[Opening SUPPLIED ENTRIES section]
theorem exec_run {c : Instr} {s t : State} (e : exec c s = .next t) (running : ∀ x y, c ≠ .powerOnReset x y) :
    t.run = s.run := exec_keeps (kept_run s) e (fun x y reset => absurd reset (running x y)) rfl

/-- Log 34: power-on reset leaves the queue of commands alone too. -/
theorem exec_pending {c : Instr} {s t : State} (e : exec c s = .next t) : t.pending = s.pending := by
  by_cases reset : ∃ x y, c = .powerOnReset x y
  · obtain ⟨x, y, rfl⟩ := reset
    obtain rfl := Host.Outcome.next.inj e
    rfl
  · exact congrArg RunView.pending (exec_run e fun x y is => reset ⟨x, y, is⟩)

/-- Log 5: a command that stands for an expiry acts only where that expiry is due. -/
theorem exec_of_expiry {c : Instr} {u : State} (due : expiryDue c u = true) :
    ∃ effect, ∀ s, exec c s = .next (whenDue c effect s) := by
  cases c
  case gapTimerExpiry | windowPeriodExpiry | heldTimerExpiry | standstillConfirmExpiry | lowAdhesionTimerExpiry
      | demandTimerExpiry | trackBrakeOnTimerExpiry | trackBrakeOffTimerExpiry | pressureRampCompletion
      | releaseConfirmExpiry | takeUpTimerExpiry | releaseRampCompletion | shotTimerExpiry | recoveryTimerExpiry
      | ageTimerExpiry | emergencyRepeatTimerExpiry | steadyTimerExpiry | disagreementTimerExpiry
      | agreementTimerExpiry | dumpLimitTimerExpiry | referenceLostTimerExpiry => exact ⟨_, fun _ => rfl⟩
  -- No other command is ever due.
  all_goals exact absurd due Bool.false_ne_true

theorem whenDue_of_not_due {c : Instr} {s : State} (effect : State → State) (early : expiryDue c s = false) :
    whenDue c effect s = s := if_neg (by rw [early]; exact Bool.false_ne_true)

/-- Settles O3: `exec_next` gives the state, and the changes of a command are those that `Kept` names. -/
theorem everyCommandCompletes : Obligations.EveryCommandCompletes := by
  unfold Obligations.EveryCommandCompletes
  intro c s
  obtain ⟨t, e⟩ := exec_next c s
  refine ⟨⟨t, e, exec_pending e, fun running => ?_⟩, fun ⟨u, due⟩ early => ?_⟩
  · have same := exec_run e running
    exact ⟨congrArg RunView.clock same, congrArg RunView.baud same⟩
  · obtain ⟨effect, acts⟩ := exec_of_expiry due
    rw [acts, whenDue_of_not_due effect early]

end Sys2Proof.Machine
end

section
/-! SUPPORT. Each request is read back from its body (R193, R194): the family `Bytes`, gathered. -/

namespace Sys2Proof.Laws

open Sys2Proof.Machine

/-- A command that is no request has no body to be read back. -/
theorem Bytes.statement_of_no_body {i : Instr} (none : requestBody i = none) : Bytes.Statement i := by
  intro _ _ k tag body carried
  rw [none] at carried
  exact absurd carried (by simp)

/-- Settles O12: one lemma of the family `Bytes` for each request. -/
theorem requestReadBackFromBody : Obligations.RequestReadBackFromBody := by
  unfold Obligations.RequestReadBackFromBody
  intro i
  cases i with
  | identify tag => exact Bytes.identify tag
  | configure tag sec fields => exact Bytes.configure tag sec fields
  | start tag => exact Bytes.start tag
  | stop tag => exact Bytes.stop tag
  | restart tag => exact Bytes.restart tag
  | demand tag mode dir effort permitted => exact Bytes.demand tag mode dir effort permitted
  | referenceSelect tag mode => exact Bytes.referenceSelect tag mode
  | axleIsolate tag axle => exact Bytes.axleIsolate tag axle
  | axleRestore tag axle => exact Bytes.axleRestore tag axle
  | wheelTrim tag axle diameter => exact Bytes.wheelTrim tag axle diameter
  | segmentAppend tag count records => exact Bytes.segmentAppend tag count records
  | routeFlush tag => exact Bytes.routeFlush tag
  | positionFix tag id offset => exact Bytes.positionFix tag id offset
  | sandRequest tag side shots => exact Bytes.sandRequest tag side shots
  | sandFill tag side level => exact Bytes.sandFill tag side level
  | statusQuery tag group => exact Bytes.statusQuery tag group
  | faultQuery tag => exact Bytes.faultQuery tag
  | faultClear tag kind number => exact Bytes.faultClear tag kind number
  | _ => exact Bytes.statement_of_no_body rfl

end Sys2Proof.Laws
end

section
/-! SUPPORT. The framer (R189 to R192): the bytes of a frame one after another, what discards a frame, and what a
discard does. -/

namespace Sys2Proof.Machine

/-! The bytes of a frame (R190, R191) -/

/-- R191: the framer in frame after `bytes`, the gap timer started at the last of them. -/
def inFrame (bytes : List Byte) (s : State) : State :=
  { s with lnk := { s.lnk with framer := .inFrame bytes, gapTimer := s.timer 2 } }

/-- R189, R191: in HUNTING a byte other than a good start byte does nothing. -/
theorem takeByte_of_hunting {x : Byte} {fe : Bool} {s : State} (hunting : s.lnk.framer = .hunting)
    (noStart : fe = true ∨ x ≠ 0xD1) : takeByte x fe s = s := by
  rw [takeByte, hunting]
  refine if_neg fun start => ?_
  rcases noStart with bad | other
  · simp [bad] at start
  · exact other start.2

theorem takeByte_of_start {s : State} (hunting : s.lnk.framer = .hunting) :
    takeByte 0xD1 false s = inFrame [] s := by
  rw [takeByte, hunting]
  exact if_pos ⟨rfl, rfl⟩

theorem takeByte_of_framingError {x : Byte} {bytes : List Byte} {s : State} (h : s.lnk.framer = .inFrame bytes) :
    takeByte x true s = discardFrame (hunt s) := by
  rw [takeByte, h]
  rfl

theorem takeByte_of_inFrame {x : Byte} {bytes : List Byte} {s : State} (h : s.lnk.framer = .inFrame bytes) :
    takeByte x false s = byteInFrame bytes x s := by
  rw [takeByte, h]
  rfl

/-- R191: a length byte above 96 discards the frame. -/
theorem takeByte_of_tooLong {x : Byte} {s : State} (h : s.lnk.framer = .inFrame []) (long : 96 < x.toNat) :
    takeByte x false s = discardFrame (hunt s) := by
  rw [takeByte_of_inFrame h]
  exact if_pos ⟨rfl, long⟩

/-- The length byte names the bytes still to come: kind, tag, body and two CRC bytes. -/
theorem wholeFrame_of_short {n : Byte} {rest : List Byte} (short : rest.length < n.toNat + 4) :
    wholeFrame (n :: rest) = none := by
  match rest with
  | [] | [_] => rfl
  | kind :: tag :: rest =>
    rw [wholeFrame]
    split
    · next hi lo tail =>
      have left := congrArg List.length tail
      simp only [List.length_drop, List.length_cons, List.length_nil] at left short
      omega
    · rfl

theorem wholeFrame_of_frame {n kind tag : Byte} {body : List Byte} (crc : BitVec 16) (length : n.toNat = body.length) :
    wholeFrame (n :: kind :: tag :: (body ++ bytesOf 2 crc.toNat)) = some (kind, tag, body, crc) := by
  rw [wholeFrame, length, List.drop_left, List.take_left, Laws.bytesOf_two]
  dsimp only
  rw [Laws.word16_bytes]

/-- A byte that does not make the frame whole is gathered. -/
theorem takeByte_grows {n x : Byte} {bytes : List Byte} {s : State} (short : bytes.length + 1 < n.toNat + 4) :
    takeByte x false (inFrame (n :: bytes) s) = inFrame (n :: (bytes ++ [x])) s := by
  rw [takeByte_of_inFrame rfl, byteInFrame, if_neg (by simp)]
  rw [show n :: bytes ++ [x] = n :: (bytes ++ [x]) from rfl, wholeFrame_of_short (by simpa using short)]
  rfl

/-- R191: a length byte that fits keeps the framer in frame. -/
theorem takeByte_length {n : Byte} {s : State} (fits : n.toNat ≤ 96) :
    takeByte n false (inFrame [] s) = inFrame [n] s := by
  rw [takeByte_of_inFrame rfl, byteInFrame, if_neg (by omega)]
  rw [show [] ++ [n] = [n] from rfl, wholeFrame_of_short (by simp)]
  rfl

theorem takeBytes_grow {n : Byte} {s : State} : ∀ (xs bytes : List Byte),
    bytes.length + xs.length < n.toNat + 4 →
    xs.foldl (fun t x => takeByte x false t) (inFrame (n :: bytes) s) = inFrame (n :: (bytes ++ xs)) s
  | [], bytes, _ => by rw [List.append_nil]; rfl
  | x :: xs, bytes, short => by
    rw [List.length_cons] at short
    rw [List.foldl_cons, takeByte_grows (by omega), takeBytes_grow xs (bytes ++ [x]) (by simp; omega)]
    simp

/-- The last CRC byte makes the frame whole. -/
theorem takeByte_completes {n kind tag lo : Byte} {bytes body : List Byte} {crc : BitVec 16} {s : State}
    (whole : wholeFrame (n :: (bytes ++ [lo])) = some (kind, tag, body, crc)) :
    takeByte lo false (inFrame (n :: bytes) s) = completeFrame kind tag body crc (hunt s) := by
  rw [takeByte_of_inFrame rfl, byteInFrame, if_neg (by simp)]
  rw [show n :: bytes ++ [lo] = n :: (bytes ++ [lo]) from rfl, whole]
  rfl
[Closing SUPPLIED ENTRIES section]
• WHAT IS BEING ASKED: Write down again, exactly as given, only the lines above that fall from the line with "(xs bytes : List" to the line with "frame whole. -/", inclusive.

• ANSWER:
theorem takeBytes_grow {n : Byte} {s : State} : ∀ (xs bytes : List Byte),
    bytes.length + xs.length < n.toNat + 4 →
    xs.foldl (fun t x => takeByte x false t) (inFrame (n :: bytes) s) = inFrame (n :: (bytes ++ xs)) s
  | [], bytes, _ => by rw [List.append_nil]; rfl
  | x :: xs, bytes, short => by
    rw [List.length_cons] at short
    rw [List.foldl_cons, takeByte_grows (by omega), takeBytes_grow xs (bytes ++ [x]) (by simp; omega)]
    simp

/-- The last CRC byte makes the frame whole. -/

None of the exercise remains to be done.